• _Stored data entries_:
□ □ □ □ □ □ □
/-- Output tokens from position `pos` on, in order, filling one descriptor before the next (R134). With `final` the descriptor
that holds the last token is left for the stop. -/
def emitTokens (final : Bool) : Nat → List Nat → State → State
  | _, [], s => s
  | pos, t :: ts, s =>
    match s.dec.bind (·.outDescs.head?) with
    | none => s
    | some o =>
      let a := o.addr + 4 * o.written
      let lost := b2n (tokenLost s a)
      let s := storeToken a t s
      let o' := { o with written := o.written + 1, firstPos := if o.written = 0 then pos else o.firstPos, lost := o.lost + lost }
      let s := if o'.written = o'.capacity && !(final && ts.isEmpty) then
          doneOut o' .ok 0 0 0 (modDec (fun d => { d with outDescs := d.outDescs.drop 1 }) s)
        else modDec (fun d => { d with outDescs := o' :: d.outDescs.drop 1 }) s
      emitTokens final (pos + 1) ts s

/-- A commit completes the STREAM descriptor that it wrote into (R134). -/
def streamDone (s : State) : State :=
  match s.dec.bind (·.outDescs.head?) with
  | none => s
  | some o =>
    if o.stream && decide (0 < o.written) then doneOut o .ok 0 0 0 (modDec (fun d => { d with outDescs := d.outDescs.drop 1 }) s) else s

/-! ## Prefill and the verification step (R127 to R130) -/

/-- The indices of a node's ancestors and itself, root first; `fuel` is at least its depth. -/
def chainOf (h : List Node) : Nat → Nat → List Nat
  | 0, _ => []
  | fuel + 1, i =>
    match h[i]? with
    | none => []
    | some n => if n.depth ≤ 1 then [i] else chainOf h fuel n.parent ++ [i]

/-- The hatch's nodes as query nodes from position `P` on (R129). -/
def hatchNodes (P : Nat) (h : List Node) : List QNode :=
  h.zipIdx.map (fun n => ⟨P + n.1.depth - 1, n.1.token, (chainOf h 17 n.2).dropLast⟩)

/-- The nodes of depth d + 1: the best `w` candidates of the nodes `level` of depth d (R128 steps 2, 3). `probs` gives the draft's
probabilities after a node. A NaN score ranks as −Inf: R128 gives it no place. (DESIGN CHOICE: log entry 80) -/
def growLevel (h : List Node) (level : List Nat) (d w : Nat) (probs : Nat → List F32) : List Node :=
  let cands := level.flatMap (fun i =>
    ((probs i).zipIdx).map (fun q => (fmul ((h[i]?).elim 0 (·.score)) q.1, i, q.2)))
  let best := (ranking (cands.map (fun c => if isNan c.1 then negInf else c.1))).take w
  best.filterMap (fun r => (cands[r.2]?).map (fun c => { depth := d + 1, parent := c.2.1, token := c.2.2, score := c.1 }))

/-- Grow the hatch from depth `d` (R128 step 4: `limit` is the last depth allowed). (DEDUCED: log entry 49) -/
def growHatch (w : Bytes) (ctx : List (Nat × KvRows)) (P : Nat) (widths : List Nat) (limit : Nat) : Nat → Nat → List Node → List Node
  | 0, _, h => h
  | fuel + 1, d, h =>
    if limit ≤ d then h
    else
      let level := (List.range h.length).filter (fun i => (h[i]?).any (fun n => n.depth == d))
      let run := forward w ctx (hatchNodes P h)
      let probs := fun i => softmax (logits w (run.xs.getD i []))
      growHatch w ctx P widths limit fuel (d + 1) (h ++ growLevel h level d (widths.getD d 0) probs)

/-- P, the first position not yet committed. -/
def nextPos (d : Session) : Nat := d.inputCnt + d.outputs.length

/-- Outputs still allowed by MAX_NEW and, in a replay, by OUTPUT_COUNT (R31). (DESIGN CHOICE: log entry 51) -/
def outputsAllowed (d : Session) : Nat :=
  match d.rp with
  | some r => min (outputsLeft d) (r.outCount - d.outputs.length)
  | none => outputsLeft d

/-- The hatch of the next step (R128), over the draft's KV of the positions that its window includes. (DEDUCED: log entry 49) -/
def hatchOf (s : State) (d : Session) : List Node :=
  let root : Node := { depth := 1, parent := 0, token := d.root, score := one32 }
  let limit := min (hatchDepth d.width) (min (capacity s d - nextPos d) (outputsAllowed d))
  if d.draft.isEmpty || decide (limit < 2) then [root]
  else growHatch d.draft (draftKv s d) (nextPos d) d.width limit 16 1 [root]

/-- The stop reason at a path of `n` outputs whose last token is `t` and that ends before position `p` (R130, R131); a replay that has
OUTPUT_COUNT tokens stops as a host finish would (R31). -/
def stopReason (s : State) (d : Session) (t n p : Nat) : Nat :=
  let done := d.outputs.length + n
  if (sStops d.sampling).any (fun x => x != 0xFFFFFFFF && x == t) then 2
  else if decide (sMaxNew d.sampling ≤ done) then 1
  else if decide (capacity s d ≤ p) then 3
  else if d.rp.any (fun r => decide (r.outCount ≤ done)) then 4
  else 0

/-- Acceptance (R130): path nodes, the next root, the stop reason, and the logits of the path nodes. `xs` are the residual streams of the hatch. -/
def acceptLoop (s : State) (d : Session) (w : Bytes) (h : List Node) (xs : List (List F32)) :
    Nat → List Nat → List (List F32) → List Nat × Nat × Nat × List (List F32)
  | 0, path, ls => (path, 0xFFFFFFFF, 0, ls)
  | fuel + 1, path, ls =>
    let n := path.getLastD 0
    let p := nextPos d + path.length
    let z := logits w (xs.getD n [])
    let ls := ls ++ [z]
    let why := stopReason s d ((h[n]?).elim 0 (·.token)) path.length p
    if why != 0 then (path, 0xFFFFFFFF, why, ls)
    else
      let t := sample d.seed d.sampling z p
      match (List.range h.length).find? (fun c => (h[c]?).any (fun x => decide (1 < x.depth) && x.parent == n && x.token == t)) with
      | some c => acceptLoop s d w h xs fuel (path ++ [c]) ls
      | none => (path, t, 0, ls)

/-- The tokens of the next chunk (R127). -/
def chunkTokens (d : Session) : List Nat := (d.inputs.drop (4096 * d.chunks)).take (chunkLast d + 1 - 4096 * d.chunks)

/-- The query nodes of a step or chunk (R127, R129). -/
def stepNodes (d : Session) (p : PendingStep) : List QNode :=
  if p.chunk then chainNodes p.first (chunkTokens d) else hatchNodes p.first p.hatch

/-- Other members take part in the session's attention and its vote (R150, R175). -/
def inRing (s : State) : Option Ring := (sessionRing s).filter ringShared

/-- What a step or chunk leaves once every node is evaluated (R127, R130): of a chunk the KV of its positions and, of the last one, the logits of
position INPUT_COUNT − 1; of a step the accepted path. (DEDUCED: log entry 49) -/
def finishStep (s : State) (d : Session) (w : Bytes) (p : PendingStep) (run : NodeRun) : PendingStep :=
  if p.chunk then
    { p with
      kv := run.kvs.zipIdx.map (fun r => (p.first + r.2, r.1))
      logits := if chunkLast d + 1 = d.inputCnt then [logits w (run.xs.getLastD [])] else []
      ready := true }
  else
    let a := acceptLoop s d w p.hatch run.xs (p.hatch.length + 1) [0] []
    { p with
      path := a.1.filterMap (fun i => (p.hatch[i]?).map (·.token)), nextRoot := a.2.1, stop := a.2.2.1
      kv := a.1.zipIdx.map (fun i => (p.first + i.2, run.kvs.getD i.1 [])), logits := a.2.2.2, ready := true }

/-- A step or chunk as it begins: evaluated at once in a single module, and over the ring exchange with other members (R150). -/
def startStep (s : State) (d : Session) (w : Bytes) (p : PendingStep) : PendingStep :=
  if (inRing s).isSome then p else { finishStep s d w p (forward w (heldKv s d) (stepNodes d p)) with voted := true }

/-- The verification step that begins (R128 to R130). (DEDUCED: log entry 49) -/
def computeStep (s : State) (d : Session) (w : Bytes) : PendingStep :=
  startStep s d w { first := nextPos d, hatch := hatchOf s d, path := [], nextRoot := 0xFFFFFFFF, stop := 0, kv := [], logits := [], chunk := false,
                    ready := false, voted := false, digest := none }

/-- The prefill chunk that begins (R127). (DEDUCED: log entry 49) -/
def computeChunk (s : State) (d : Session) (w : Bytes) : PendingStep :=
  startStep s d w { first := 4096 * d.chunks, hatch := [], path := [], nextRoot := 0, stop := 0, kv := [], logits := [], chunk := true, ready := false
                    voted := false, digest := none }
□ □ □ □ □ □ □
• _WORK REQUIRED_: Reproduce, exactly as they stand in the data above, the lines from the one that holds "if (sStops d.sampling).any" to the one that holds "the hatch. -/", inclusive.

• _SOLUTION FOR THIS TASK_:
  if (sStops d.sampling).any (fun x => x != 0xFFFFFFFF && x == t) then 2
  else if decide (sMaxNew d.sampling ≤ done) then 1
  else if decide (capacity s d ≤ p) then 3
  else if d.rp.any (fun r => decide (r.outCount ≤ done)) then 4
  else 0

/-- Acceptance (R130): path nodes, the next root, the stop reason, and the logits of the path nodes. `xs` are the residual streams of the hatch. -/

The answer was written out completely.